What are small language models?

What are small language models?

Over the past two years, AI language models have gotten really really good. Chatbots like ChatGPT, text generators like Jasper, and built-in assistants like Notion AI have gone from impressive tech demos to genuinely useful productivity tools as the state-of-the-art large language models (LLMs) that they rely on have continued to grow in size and power.

But when it first launched, ChatGPT was still pretty impressive. Sure, it might have hallucinated a touch more often and its poetry would occasionally flub a rhyme, but it could still get a lot of things right. It was perfect at summarizing a few paragraphs of text, making an email more formal, or fixing up a few grammar mistakes.

Even though the flashiest LLMs keep getting bigger and more powerful, there are still smaller large language models—or small language models—that are more than capable of working effectively in the real world. And that’s before you even factor in the cost of running large language models. In most cases, you should be employing the smallest language model that will reliably do the job you need it to, not the largest one you can. 

So let’s take a look at small language models, how they differ from large language models, and what they’re good for. 

SLM vs. LLM: What is a small language model?

A small language model (SLM) is a small large language model. I know that sounds kind of silly, but as large language models have become larger and (as a result) more powerful, there’s been the need for a handy term to categorize small, lightweight language models that still use the same state-of-the-art technologies. 

One way to measure the size of language models is with the number of parameters they have. Each parameter corresponds to a connection between the nodes in the neural network. In a model with a billion parameters, there are a billion connections between nodes, regardless of how the nodes are arranged. This allows for a rough comparison of size between different language models, regardless of the structure of the underlying neural networks.

Of course, the number of parameters that the best large language models have has grown over time. 

Take GPT-2. When it launched in 2019, its largest model had just 1.5 billion parameters and it could generate a few sentences accurately before losing the run of things. By 2019’s standards, it was a large language model, but by today’s standards, it’s paltry. GPT-3 had 175 billion parameters, the largest version of Llama 3 has 70 billion parameters, and researchers have even experimented with 10 trillion parameter models. We don’t know how many parameters GPT-4o, Claude Opus, or Gemini Pro have because corporate secrecy is back in fashion—but we can guess it’s a lot.

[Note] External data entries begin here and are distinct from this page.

@[simp] theorem State.setBlock_free (s : State) (b : Nat) (x : Block) : (s.setBlock b x).free = s.free := rfl
@[simp] theorem State.setBlock_inbox (s : State) (b : Nat) (x : Block) : (s.setBlock b x).inbox = s.inbox := rfl
@[simp] theorem State.setBlock_agenda (s : State) (b : Nat) (x : Block) : (s.setBlock b x).agenda = s.agenda := rfl
@[simp] theorem State.setBlock_cur (s : State) (b : Nat) (x : Block) : (s.setBlock b x).cur = s.cur := rfl
@[simp] theorem State.setBlock_arg (s : State) (b : Nat) (x : Block) : (s.setBlock b x).arg = s.arg := rfl
@[simp] theorem State.setBlock_ids (s : State) (b : Nat) (x : Block) : (s.setBlock b x).ids = s.ids := rfl
@[simp] theorem State.setBlock_clock (s : State) (b : Nat) (x : Block) : (s.setBlock b x).clock = s.clock := rfl
@[simp] theorem State.setBlock_power (s : State) (b : Nat) (x : Block) : (s.setBlock b x).power = s.power := rfl
@[simp] theorem State.setBlock_idleSince (s : State) (b : Nat) (x : Block) : (s.setBlock b x).idleSince = s.idleSince := rfl
@[simp] theorem State.setBlock_frzTrig (s : State) (b : Nat) (x : Block) : (s.setBlock b x).frzTrig = s.frzTrig := rfl
@[simp] theorem State.setBlock_frozen (s : State) (b : Nat) (x : Block) : (s.setBlock b x).frozen = s.frozen := rfl
@[simp] theorem State.setBlock_boot (s : State) (b : Nat) (x : Block) : (s.setBlock b x).boot = s.boot := rfl
@[simp] theorem State.setBlock_noFloor (s : State) (b : Nat) (x : Block) : (s.setBlock b x).noFloor = s.noFloor := rfl
@[simp] theorem State.setBlock_svnFloor (s : State) (b : Nat) (x : Block) : (s.setBlock b x).svnFloor = s.svnFloor := rfl
@[simp] theorem State.setBlock_opPoint (s : State) (b : Nat) (x : Block) : (s.setBlock b x).opPoint = s.opPoint := rfl
@[simp] theorem State.setBlock_opHold (s : State) (b : Nat) (x : Block) : (s.setBlock b x).opHold = s.opHold := rfl
@[simp] theorem State.setBlock_pwrLimit (s : State) (b : Nat) (x : Block) : (s.setBlock b x).pwrLimit = s.pwrLimit := rfl
@[simp] theorem State.setBlock_frzCtl (s : State) (b : Nat) (x : Block) : (s.setBlock b x).frzCtl = s.frzCtl := rfl
@[simp] theorem State.setBlock_plcRetired (s : State) (b : Nat) (x : Block) : (s.setBlock b x).plcRetired = s.plcRetired := rfl
@[simp] theorem State.setBlock_l2ret (s : State) (b : Nat) (x : Block) : (s.setBlock b x).l2ret = s.l2ret := rfl
@[simp] theorem State.setBlock_clret (s : State) (b : Nat) (x : Block) : (s.setBlock b x).clret = s.clret := rfl
@[simp] theorem State.setBlock_l2retDone (s : State) (b : Nat) (x : Block) : (s.setBlock b x).l2retDone = s.l2retDone := rfl
@[simp] theorem State.setBlock_l2pend (s : State) (b : Nat) (x : Block) : (s.setBlock b x).l2pend = s.l2pend := rfl
@[simp] theorem State.setBlock_l2full (s : State) (b : Nat) (x : Block) : (s.setBlock b x).l2full = s.l2full := rfl
@[simp] theorem State.setBlock_hostBase (s : State) (b : Nat) (x : Block) : (s.setBlock b x).hostBase = s.hostBase := rfl
@[simp] theorem State.setBlock_hostErr (s : State) (b : Nat) (x : Block) : (s.setBlock b x).hostErr = s.hostErr := rfl
@[simp] theorem State.setBlock_hostWrites (s : State) (b : Nat) (x : Block) : (s.setBlock b x).hostWrites = s.hostWrites := rfl
@[simp] theorem State.setBlock_hostReply (s : State) (b : Nat) (x : Block) : (s.setBlock b x).hostReply = s.hostReply := rfl
@[simp] theorem State.setBlock_msix (s : State) (b : Nat) (x : Block) : (s.setBlock b x).msix = s.msix := rfl
@[simp] theorem State.setBlock_regs (s : State) (b : Nat) (x : Block) : (s.setBlock b x).regs = s.regs := rfl
@[simp] theorem State.setBlock_drip (s : State) (b : Nat) (x : Block) : (s.setBlock b x).drip = s.drip := rfl
@[simp] theorem State.setBlock_mel (s : State) (b : Nat) (x : Block) : (s.setBlock b x).mel = s.mel := rfl
@[simp] theorem State.setBlock_keys (s : State) (b : Nat) (x : Block) : (s.setBlock b x).keys = s.keys := rfl
@[simp] theorem State.setBlock_pairs (s : State) (b : Nat) (x : Block) : (s.setBlock b x).pairs = s.pairs := rfl
@[simp] theorem State.setBlock_exports (s : State) (b : Nat) (x : Block) : (s.setBlock b x).exports = s.exports := rfl
@[simp] theorem State.setBlock_mig (s : State) (b : Nat) (x : Block) : (s.setBlock b x).mig = s.mig := rfl
@[simp] theorem State.setBlock_migWait (s : State) (b : Nat) (x : Block) : (s.setBlock b x).migWait = s.migWait := rfl
@[simp] theorem State.setBlock_migDone (s : State) (b : Nat) (x : Block) : (s.setBlock b x).migDone = s.migDone := rfl
@[simp] theorem State.setBlock_cxl (s : State) (b : Nat) (x : Block) : (s.setBlock b x).cxl = s.cxl := rfl
@[simp] theorem State.setBlock_cxlDown (s : State) (b : Nat) (x : Block) : (s.setBlock b x).cxlDown = s.cxlDown := rfl
@[simp] theorem State.setBlock_termDone (s : State) (b : Nat) (x : Block) : (s.setBlock b x).termDone = s.termDone := rfl
@[simp] theorem State.setBlock_cnresDone (s : State) (b : Nat) (x : Block) : (s.setBlock b x).cnresDone = s.cnresDone := rfl
@[simp] theorem State.setBlock_mem (s : State) (b : Nat) (x : Block) : (s.setBlock b x).mem = s.mem := rfl
@[simp] theorem State.setBlock_poison (s : State) (b : Nat) (x : Block) : (s.setBlock b x).poison = s.poison := rfl
@[simp] theorem State.setBlock_seals (s : State) (b : Nat) (x : Block) : (s.setBlock b x).seals = s.seals := rfl
@[simp] theorem State.setBlock_tagFails (s : State) (b : Nat) (x : Block) : (s.setBlock b x).tagFails = s.tagFails := rfl
@[simp] theorem State.setBlock_scratch (s : State) (b : Nat) (x : Block) : (s.setBlock b x).scratch = s.scratch := rfl
@[simp] theorem State.setBlock_scrPoison (s : State) (b : Nat) (x : Block) : (s.setBlock b x).scrPoison = s.scrPoison := rfl
@[simp] theorem State.setBlock_lines (s : State) (b : Nat) (x : Block) : (s.setBlock b x).lines = s.lines := rfl
@[simp] theorem State.setBlock_wire (s : State) (b : Nat) (x : Block) : (s.setBlock b x).wire = s.wire := rfl
@[simp] theorem State.setBlock_links (s : State) (b : Nat) (x : Block) : (s.setBlock b x).links = s.links := rfl
@[simp] theorem State.setBlock_arrived (s : State) (b : Nat) (x : Block) : (s.setBlock b x).arrived = s.arrived := rfl
@[simp] theorem State.setBlock_bridgeDown (s : State) (b : Nat) (x : Block) : (s.setBlock b x).bridgeDown = s.bridgeDown := rfl
@[simp] theorem State.setBlock_tlbDie (s : State) (b : Nat) (x : Block) : (s.setBlock b x).tlbDie = s.tlbDie := rfl
@[simp] theorem State.setBlock_misses (s : State) (b : Nat) (x : Block) : (s.setBlock b x).misses = s.misses := rfl
@[simp] theorem State.setBlock_pfaults (s : State) (b : Nat) (x : Block) : (s.setBlock b x).pfaults = s.pfaults := rfl
@[simp] theorem State.setBlock_xlfail (s : State) (b : Nat) (x : Block) : (s.setBlock b x).xlfail = s.xlfail := rfl
@[simp] theorem State.setBlock_owed (s : State) (b : Nat) (x : Block) : (s.setBlock b x).owed = s.owed := rfl
@[simp] theorem State.setBlock_invs (s : State) (b : Nat) (x : Block) : (s.setBlock b x).invs = s.invs := rfl
@[simp] theorem State.setBlock_ctxs (s : State) (b : Nat) (x : Block) : (s.setBlock b x).ctxs = s.ctxs := rfl
@[simp] theorem State.setBlock_queues (s : State) (b : Nat) (x : Block) : (s.setBlock b x).queues = s.queues := rfl
@[simp] theorem State.setBlock_qpushes (s : State) (b : Nat) (x : Block) : (s.setBlock b x).qpushes = s.qpushes := rfl
@[simp] theorem State.setBlock_launches (s : State) (b : Nat) (x : Block) : (s.setBlock b x).launches = s.launches := rfl
@[simp] theorem State.setBlock_graphs (s : State) (b : Nat) (x : Block) : (s.setBlock b x).graphs = s.graphs := rfl
@[simp] theorem State.setBlock_phases (s : State) (b : Nat) (x : Block) : (s.setBlock b x).phases = s.phases := rfl
@[simp] theorem State.setBlock_taskQ (s : State) (b : Nat) (x : Block) : (s.setBlock b x).taskQ = s.taskQ := rfl
@[simp] theorem State.setBlock_taskRun (s : State) (b : Nat) (x : Block) : (s.setBlock b x).taskRun = s.taskRun := rfl
@[simp] theorem State.setBlock_ringHeld (s : State) (b : Nat) (x : Block) : (s.setBlock b x).ringHeld = s.ringHeld := rfl
@[simp] theorem State.setBlock_engines (s : State) (b : Nat) (x : Block) : (s.setBlock b x).engines = s.engines := rfl
@[simp] theorem State.setBlock_cores (s : State) (b : Nat) (x : Block) : (s.setBlock b x).cores = s.cores := rfl
@[simp] theorem State.setBlock_blocks (s : State) (b : Nat) (x : Block) : (s.setBlock b x).blocks = s.blocks.put b x := rfl
@[simp] theorem State.setBlock_warps (s : State) (b : Nat) (x : Block) : (s.setBlock b x).warps = s.warps := rfl
@[simp] theorem State.setBlock_domains (s : State) (b : Nat) (x : Block) : (s.setBlock b x).domains = s.domains := rfl
@[simp] theorem State.setBlock_defining (s : State) (b : Nat) (x : Block) : (s.setBlock b x).defining = s.defining := rfl
@[simp] theorem State.setBlock_stoxia (s : State) (b : Nat) (x : Block) : (s.setBlock b x).stoxia = s.stoxia := rfl
@[simp] theorem State.setBlock_peerReqs (s : State) (b : Nat) (x : Block) : (s.setBlock b x).peerReqs = s.peerReqs := rfl
@[simp] theorem State.setBlock_peerHeld (s : State) (b : Nat) (x : Block) : (s.setBlock b x).peerHeld = s.peerHeld := rfl
@[simp] theorem State.setBlock_pxData (s : State) (b : Nat) (x : Block) : (s.setBlock b x).pxData = s.pxData := rfl
@[simp] theorem State.setBlock_podL2 (s : State) (b : Nat) (x : Block) : (s.setBlock b x).podL2 = s.podL2 := rfl
@[simp] theorem State.setBlock_recent (s : State) (b : Nat) (x : Block) : (s.setBlock b x).recent = s.recent := rfl
@[simp] theorem State.setBlock_raced (s : State) (b : Nat) (x : Block) : (s.setBlock b x).raced = s.raced := rfl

So while GPT-2 was an LLM in 2019, larger models like Microsoft’s Phi-3 (which has 3.8 billion parameters and can generate paragraphs and paragraphs of text without issue) are now being touted as SLMs. 

These shifting goalposts are why a clear definition of a small language model is impossible. They’re simply language models that are significantly smaller than the current large language models. 

Examples of small language models

Right now, models with a few billion parameters are generally considered SLMs. Here are a few worth knowing about (the number before the “B” [billion] or “M” [million] is the number of parameters):

I’d also argue that models like Claude Haiku and GPT-4o Mini are SLMs, or at least SLM adjacent. While we don’t know how many parameters they have, they’re designed to be faster, cheaper alternatives to models like Claude Sonnet and GPT-4o.

Of course, there’s a lot of gray area in the middle. For example, Mistral’s Mixtral 8x7B is a language model that combines eight 7-billion parameter models together in a structure called a Sparse Mixture of Experts (MoE). It’s capable of GPT-3.5-like results despite only using a maximum of 12 of its 47 billion parameters for any one prompt. While this structure adds plenty of complexity and requires powerful hardware to run, it’s capable of outsized performance and speed.

A lot of these SLMs also have LLMs in the same family. Lllama 3 has a 70B model, Gemma 2 has a 27B model, and Gemini 1.5 Pro and Ultra are among the most powerful LLMs in the world, though we don’t have an exact parameter count. 

With all that out of the way and a suitably vague definition to work from, let’s look a little more at parameters. After all, they’re what separate an SLM from an LLM. 

SLM parameters and power

All else being equal, the more parameters a model has, the more powerful it will be and the deeper its understanding of the world. You can see this best when you look at language models in the same family: for example, Llama 3 70B outperforms Llama 3 8B across the board. 

But parameters aren’t everything—and adding more of them doesn’t guarantee better performance in isolation. GPT-2 couldn’t do very much with its 1.5 billion parameters, while Google Nano, with only 1.8 billion, is used by Google in its Pixel Pro phones. Llama 3 70B isn’t eight times better than Llama 3 8B; it’s just more effective and accurate in complex situations. 

And Llama 3 8B is better than both Llama 2 13B and even Llama 2 70B across a lot of major benchmarks. This is the result of countless developments to every aspect of large language models, from training techniques and neural network architecture to more apparent things like larger context length and better multimodality. Even with smaller parameter counts, they make modern AI models significantly more effective than older models—and are part of what enable SLMs to be useful.

SLM parameters and cost

Adding more parameters also comes at a cost. And once again, all else being equal, the more parameters you add, the higher the costs are going to be.

Before they can be deployed, every AI model has to be trained. This is the process where it crunches through its massive amounts of training data and is made to develop its underlying neural network. It can take months even on the best AI hardware. As you can probably imagine, keeping powerful computers running for weeks on end to train a state-of-the-art LLM is an expensive process. 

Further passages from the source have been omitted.